Again, as a mature student,` you probably have a sense of wanting to be in control of your own destiny, although I'm sure this is also applicable to many school leaver students as well.

The prospect of running your own business can be really daunting for a lot of people, but also can be really exciting to others. I really believe that whole thing about threats, challenges and opportunities all being somewhat the same - it just depends on how you look at things.
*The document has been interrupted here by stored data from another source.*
-- ==== Sys2Proof/Tests/Slice0.lean ====
section
/-! SUPPORT. The model's own tests: words written out from the encodings, the vectors of spec/95_test_vectors.md one
step each, well-formedness, and a witness for the hypotheses of every statement. Expected values come from the
spec, and each test names the vector. -/

namespace Sys2Proof.Tests

open Sys2Proof.Machine

/-! ## Helpers -/

/-- The default parameters with a boost pin that evaluates. -/
def params0 : Params := { Config.defaults with useBoostPin := false }

/-- The reset state of a unit with parameters `p`. -/
def base (p : Params) : State := { State.reset with params := p }

/-- A unit whose fix registers are written. -/
def fix (p : Params) (lat lon : Int) (has : Bool) (age : Int) : State :=
  { base p with ilat := tc 64 lat, ilon := tc 64 lon, ihasfix := has, iage := tc 32 age }

/-- A unit that holds received bytes. -/
def rx (p : Params) (bytes : List Byte) : State := (base p).loadRx bytes

/-- The configuration of vector I1. -/
def cfg1 : LinkCfg :=
  { addr := 1, freq := 0x4464C000, txpEn := true, txp := 23, resetPin := 4, csPin := 10, irqPin := 2 }

/-- A unit whose configuration registers are written. -/
def configured (c : LinkCfg) : State := { base params0 with cfg := c }

/-- A unit at a pc of the sequencer after an accepted `INIT`. -/
def running (l : LState) (k : BitVec 3) : State :=
  { configured cfg1 with lcfg := cfg1, cfglock := true, lstate := l, istep := k }

/-- A unit in `Ready` after the init block of vector I1. -/
def ready : State := { running .ready 0 with trace := initEvents cfg1 false true true }

/-- A unit in `Faulted` after a failed bring-up. -/
def faulted : State :=
  { running .faulted 0 with
    fcause := some .bringUp, status := .fatalInit, trace := initEvents cfg1 false false false }

/-- A part of the next state, if there is one. -/
def look {α : Type} (f : State → α) (r : Result) : Option α :=
  match r with
  | .next t => some (f t)
  | .fault _ => none
  | .refused _ => none

/-- The first `n` bytes of `TXB`, `TXLEN` and `STATUS`. -/
def txView (n : Nat) (t : State) : List Byte × BitVec 4 × Status := (t.txb.readBytes 0 n, t.txlen, t.status)

/-- The decoded fix and `STATUS`. -/
def fixView (t : State) : Int × Int × Nat × Status := (t.outLat, t.outLon, t.oage.toNat, t.status)

/-- The script of a `LOADRX` writes the registers 0x40 to 0xFF and no other (20_memory.md R80; log 22). -/
theorem test_loadRxScript_ends_at_the_last_number :
    writeScript 0xFF [7, 8] = [.write 0xFF 7] ∧ loadRxScript [7, 8] = [.write 0x40 7, .write 0x41 8, .write 0x0C 2] := by
  decide

/-! ## Well-formedness -/

theorem test_wf_illegal_refused : (Instr.illegal 0x01).wf = false ∧ (Instr.illegal 0x12).wf = false := by decide
theorem test_wf_illegal_accepted : (Instr.illegal 0x00).wf = true ∧ (Instr.illegal 0x13).wf = true := by decide
theorem test_wf_sendbytes_refused : (Instr.sendbytes (List.replicate 10 0)).wf = false := by decide
theorem test_wf_sendbytes_accepted : (Instr.sendbytes (List.replicate 9 0)).wf = true := by decide
theorem test_valid_refused :
    ¬ { params0 with coordDen := 1500000 }.Valid ∧ ¬ { params0 with rxCap := 8 }.Valid ∧
      ¬ { params0 with coordW := 35 }.Valid := by decide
I mean, I still sometimes get that weird imposter syndrome moment where I ask a patient for money and think “ahh this is embarrassing… is that ok? Was that what you were expecting today”. But you’ve got to think about your weaknesses, think about what you’re not comfortable with and then work out ways of mitigating those weaknesses. So, for me, it was things like that – staying on top of accounts, chasing overdue invoices and all the admin. 
The solution was hiring a student who would turn up once a month and help out with those bits – earn themselves a bit of experience and a bit of beer money at the same time! 
In terms of my silly impostor syndrome about asking for money, you know even that’s manageable because you can get people to pay in advance, you can work with a receptionist and that becomes their duty. One of the things I always say about businesses is that they throw up totally unexpected challenges but it’s always a fun and challenging environment. 


Thank you Austin, it’s been great chatting with you!


*Austin graduated in 2011 from the UCO with a distinction. He currently practices at The College Osteopathic Practice in Kentish Town. In 2014, Austin joined NCOR (National Council of Osteopathic Research) and is currently working on NCOR’s ongoing projects including patient-reported outcomes and patient experiences surveys. He is currently a PhD student at QMUL, looking at the role of artificial intelligence in clinical health care and clinician engagement with evidence.